Tuesday, June 1, 2010

pups.

These are my pups:
  
This is Smitty.

This is Kozmo.  

Kozmo is fast so sometimes his face is blurry.
But he LOVES to beg.




Smitty loves to beg too, but he is kinda lazy.

 

I think there will be dogs in Heaven because,
even though they don't have souls, humans love them.

Wednesday, May 26, 2010

Summer 2010

summer goals are as follows:::::

1. spend every morning with Jesus
    1a. know Jesus as a friend
    1b. know scripture better
2. make my own clothes
3. redecorate my bedroom
4. become a regular at a coffee shop that is not starbucks
5. read about bee keeping
6. juice things with my sister
7. every monday is dedicated to me having an artist date
8. take pictures
I sketched up some creative things I want to do this summer. Mondays are my only official days off this summer, so they are going to be "ME" mondays, dedicated to creativity and joy.

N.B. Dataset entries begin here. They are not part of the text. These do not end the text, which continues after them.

-- ==== Sys2Proof/Machine/Apply.lean ====
section
/-! DEFINITION. Committed transactions apply (R8, R25, R54, R155 to R157, R169, R284, R285, R335). -/

namespace Sys2Proof.Machine

/-! ### The page switch (R155 to R157) -/

/-- The watch indices that entries carry. -/
def watchesOf (es : Map Entry) : List Nat :=
  (es.filter fun (p : Nat × Entry) => entryWatchEn p.2).map fun p => entryWatch p.2

/-- R155, R255, R311: the switch, and what it ends: the waits and commands of paths whose sources or action were
rewritten, and the current bins of watch indices that moved. -/
def State.pageSwitch (s : State) (id : Nat) (ws : List Wr) : State :=
  let es := entriesOf ws
  if es.isEmpty then s
  else
    let s0 := s.finishCopy
    let s9 := s0.putPage id es
    let s1 := { s9 with xc := { s9.xc with aheadSel := [] } }.setOn F.XC_STATUS_SWITCH_PENDING true |>.setFld F.XC_PENDING_FN_FN s.fn
    let s1 := s1.refillSlots (es.map fun (p : Nat × Entry) => p.1)
    let moved := es.filter fun (p : Nat × Entry) => !sameSources p.2 (s0.xc.active p.1)
    let s2 := moved.foldl (fun s p => s.pathCancel p.1) s1
    let was := es.map fun (p : Nat × Entry) => (p.1, s0.xc.active p.1)
    let marks := (watchesOf was ++ watchesOf es).eraseDups.filter fun w => s0.watchSlot w != s2.watchSlot w
    marks.foldl (fun s w => s.pmSuspect w) s2

/-! ### SLOT_COMPLETE -/

/-- SLOT_COMPLETE (R152, R179). -/
def execSlotComplete (t : Tick) (lane fn k : Nat) (s : State) : Host.Outcome State Fault Refusal :=
  onUnit (laneUnit lane && k < 1024) "slot" ((s.advance t).ahead fn fun s => s.asOf fn fun s => s.slotDone lane fn k)

/-! ### What frames before the change still go by (R8, R183) -/

/-- Objects whose values an egress frame of any lane goes by, beside the lane's own. -/
def commonObjs : List Nat := [O.MODES_ACTIVE, O.TANDEM_STATUS, O.LANDING_CUT, O.TEST_BYTE]

/-- The objects that frames of lane l go by: its own, its channels', and those of the protection groups with their status. -/
def keptObj (l o : Nat) : Bool :=
  (objLane o == some l && ((0x02 ≤ objArea o && objArea o ≤ 0x08) || objArea o == 0x0F)) ||
    (objArea o == 0x0C && (objLane o).isNone)

/-- The J0 trace of lane l, word by word, where a transaction wrote it. -/
def State.keptWords (old : State) (ws : List Wr) (l : Nat) : List (Nat × Nat × Word) :=
  ws.filterMap fun w => if w.o = objAt O.J0_TX_TRACE l then w.idx.map fun i => (w.o, i, old.word w.o i) else none

/-- What was kept at the current frame already stands; what it lacks is added to it. -/
def RelOld.add (r : RelOld) (vals : List (Nat × Val)) (words : List (Nat × Nat × Word)) : RelOld :=
  { r with
    objs := r.objs ++ vals.filter fun v => !r.objs.any (·.1 == v.1)
    words := r.words ++ words.filter fun v => !r.words.any fun x => x.1 == v.1 && x.2.1 == v.2.1 }

/-- The settings that lane l had, where they changed, are kept for its frames before the current one. Frames more than eight old
have left, and so has what was read of them. -/
def State.keepLane (s old : State) (changed : List Nat) (ws : List Wr) (l : Nat) : State :=
  let groups := (List.range 48).map fun g => objAt O.APS_STATUS g
  let own := changed.filter (keptObj l)
  let also := (objAt O.LANE_STATUS l :: commonObjs ++ groups).filter fun o => s.differs old o
  let vals := (own ++ also).map fun o => (o, old.val o)
  let words := old.keptWords ws l
  let same := vals.isEmpty && words.isEmpty && s.offsetNs l == old.offsetNs l && s.lag l == old.lag l && s.cadence == old.cadence
  if same || (old.role l = 0 && s.role l = 0) then s
  else
    s.modLane l fun x =>
      { x with
        relOld :=
          match x.relOld with
          | r :: rs =>
            if r.fn = s.fn then r.add vals words :: rs
            else ⟨s.fn, old.offsetNs l, old.lag l, old.cadence, vals, words⟩ :: (r :: rs).filter fun q => decide (s.fn < q.fn + 8)
          | [] => [⟨s.fn, old.offsetNs l, old.lag l, old.cadence, vals, words⟩] }

/-! ### Applying writes -/

/-- The objects that the writes changed, entries and words left out. -/
def State.changedObjs (s old : State) (ws : List Wr) : List Nat :=
  ((ws.filter fun w => w.idx.isNone && !isEntryWr w).map (·.o)).eraseDups.filter fun o => s.differs old o

/-- R169 step 3: modes (R25), lanes (R54), descriptors (R132), and the other objects. -/
def State.putWrites (s : State) (ws : List Wr) : State :=
  let s1 := (s.putAll ws fun o => o == O.MODES).modeSteps
  let s2 := s1.putAll ws fun o => objArea o == 0x01 && o != O.MODES
  let s3 := s2.putAll ws fun o => objArea o == 0x02
  let s4 := s3.putAll ws isDescObj
  s4.putAll ws fun o => objArea o != 0x01 && objArea o != 0x02 && !isDescObj o

/-- What the changed objects of a transaction do, unit by unit. -/
def State.followWrites (s old : State) (ws : List Wr) (fn : Nat) : State :=
  let changed := s.changedObjs old ws
  let bs := bays.filter fun b => changed.contains (objAt O.BAY_POWER b)
  let ls := touched ws [0x02]
  let ledgers := touched ws [0x04]
  let s1 := s.partSteps old
  let s2 := bs.foldl (fun s b => s.bayChange b) s1
  let s3 := ls.foldl (fun s l => s.laneChange old l) s2
  let s4 := ledgers.foldl (fun s l => if ls.contains l then s else s.ledgerChange old l) s3
  let s5 := changed.foldl (fun s o => s.laneObjChange old o) s4
  let s6 := changed.foldl (fun s o => s.unitObjChange old o fn) s5
  (List.range 8).foldl (fun s n => s.outChange old n fn) s6

/-- Lanes with a written object that their defects, candidates, points or controllers look at. -/
def hookLanes (ws : List Wr) : List Nat := touched ws [0x02, 0x03, 0x04, 0x05, 0x06, 0x07, 0x08, 0x09, 0x10]

/-- R420: a committed LIFECYCLE_TARGET. -/
def State.lifecycleSteps (s : State) (ws : List Wr) : State :=
  if writes ws O.LIFECYCLE_TARGET then s.lifecycleApply (s.fld F.LIFECYCLE_TARGET_STATE) s.lifecycleWords else s

/-- R23: GALLERY_CONFIG and GALLERY_TAG are noted once a transaction has applied them. -/
def State.noteSeatObjs (s : State) (ws : List Wr) : State :=
  { s with seatObjs := ([O.GALLERY_CONFIG, O.GALLERY_TAG].filter fun o => writes ws o || s.seatObjs.contains o) }

/-- The writes of one transaction, committed for frame fn, take effect at the current frame. -/
def State.applyWrs (s : State) (id : Nat) (ws : List Wr) (fn : Nat) : State :=
  let s1 := ((s.putWrites ws).followWrites s ws fn).noteSeatObjs ws
  let s2 := s1.pageSwitch id ws
  let s3 := (ws.foldl (fun y w => y.written w) s2).tracesWritten ws
  let s4 := (hookLanes ws).foldl (fun s l => s.laneHook l) s3
  let s5 := (s4.banksFollow).lifecycleSteps ws
  let s6 := (List.range numLanes).foldl (fun y l => y.keepLane s (y.changedObjs s ws) ws l) s5
  let s7 := if writes ws O.POWER_STATE then s6.powerApply (s6.fld F.POWER_STATE_STATE) else s6
  if writes ws O.TIME_SET then s7.timeSet (s7.val O.TIME_SET) fn else s7

/-! ### TRANSACTION_APPLY (R335, R284, R285) -/

/-- The first transaction that is due, in the order of R335: pending ones whose frame has come, and a held one that a
GX_CATCHUP of an earlier frame released (R285). -/
def State.firstDue (s : State) : Option Txn :=
  s.txnOrder.find? fun x =>
    if x.st = .held then s.gallery.catchup.any (· < s.fn) && s.galleryState == gMember else x.fn ≤ s.fn

/-- The transaction leaves the pending ones and applies. -/
def State.applyTxn (s : State) (x : Txn) (fn : Nat) : State :=
  { s with txns := s.txns.filter fun y => y.id != x.id }.applyWrs x.id x.writes fn

/-- R284: GX_LAST takes GX_ID with the transaction. -/
def State.applyGx (s : State) (x : Txn) : State :=
  let s1 := (s.applyTxn x s.fn).setFld F.GX_LAST_ID x.gxId
  ((s1.setFld F.GX_STATUS_STATE 0).modGallery fun g => { g with gxSeen := 0, catchup := none }).noteOwn

/-- R284: ABORT was accepted. -/
def State.abortGx (s : State) (x : Txn) : State :=
  let s1 := ((s.withdraw x).bump O.GX_ABORTS).raise F.GALLERY_STICKY_GX_ABORTED
  (s1.setFld F.GX_STATUS_STATE 0).modGallery fun g => { g with gxSeen := 0 }

/-- R284: neither was accepted, or the member is quarantined: the transaction is held, and with it XC_STAGE, under a lease
that its session keeps renewed (a tandem standby's goes by its active's). -/
def State.holdGx (s : State) (x : Txn) : State :=
  let put := fun (y : Txn) => if y.id = x.id then { y with st := TxnState.held } else y
  let s1 := { s with txns := s.txns.map put }
  let s2 :=
    if x.writes.any isEntryWr then
      let lease := if x.sess = 0 then none else some (s.now + s.fld F.FOLLA_CONFIG_LEASE_DEFAULT * ms)
      ({ s1 with xc := { s1.xc with stage := .session x.sess, leaseEnd := lease } }.setOn
        F.XC_STATUS_SWITCH_PENDING false).setFld F.XC_PENDING_FN_FN 0
    else s1
  ((s2.raise F.GALLERY_STICKY_GX_HELD).setFld F.GX_STATUS_STATE 2).modGallery fun g => { g with gxSeen := 0 }

/-- A transaction whose frame has come. -/
def State.dueTxn (s : State) (x : Txn) : State :=
  match x.st with
  | .pending => s.applyTxn x x.fn
  | .held => s.applyGx x
  | .waitGo =>
    if !s.galleryOn then s.applyTxn x x.fn
    else if s.gallery.gxSeen = gxAbort then s.abortGx x
    else if s.gallery.gxSeen = gxGo && s.galleryState = gMember && !s.quarantined then s.applyGx x
    else s.holdGx x

/-- TRANSACTION_APPLY: transaction id, where it is the first that is due. -/
def State.apply (s : State) (id : Nat) : State :=
  match s.firstDue with
  | some x => if x.id = id && s.running && !s.resetLow then s.dueTxn x else s
  | none => s

/-- R219: every transaction that is due at a boundary has applied before what the boundary decides; k bounds their number. -/
def State.applyDue : Nat → State → State
  | 0, s => s
  | k + 1, s =>
    match s.firstDue with
    | some x => State.applyDue k (s.dueTxn x)
    | none => s
def execTransactionApply (t : Tick) (id : Nat) (s : State) : Host.Outcome State Fault Refusal :=
  .next ((s.advance t).apply id)

end Sys2Proof.Machine
end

I plan to make breakfast on mondays, and watch old movies. and bend wire into the letters H-O-M-E and make an ode to home. also, i want to make flowers. both paper and felt. some for my hair. I am going to be a lady this summer. well, I already am a lady, but I am going to develop my lady this summer. I'd like to take yoga or pilates classes too. part of this semester, I read this book called "the Artist's Way." It helps you be creative and discover your inner artist. I want to do that this summer.

Saturday, May 15, 2010

repetition

how my life should be:
receive. praise. repeat. receive. praise. repeat.

how my life often is:
try to do it on my own strength. fail. try to do it on my on strength. fail.

Monday, May 3, 2010

an honest conversation.

Our dinner conversation was one of the most honest conversations I’ve ever been apart of. We expressed our feelings of despair in recognizing our brokenness. We talked of our fears of the world coming to an end and what it looks like to live with no guarantee of a future. I listened to the deep sadness in one of my friend’s lives. I heard the heart of a friend who was mad at God. I sat and listened to a friend’s fear of prayer because past prayers were answered with a “no.” The best part of it all was I never lost hope. The Holy Spirit is alive and working faithfully. I know because I was reminded by the Holy Spirit of his work. I am not a person who gives physical touch often, but my spirit led me to reach out and hug my sad, beloved friends. I felt hope because I was reminded that Christ conquered all sin and brokenness on the cross and although we live in a world of despair, we have hope. Here the barriers of secrecy and loneliness were broken, making room for the body of Christ to do what it is called to do, and that is love.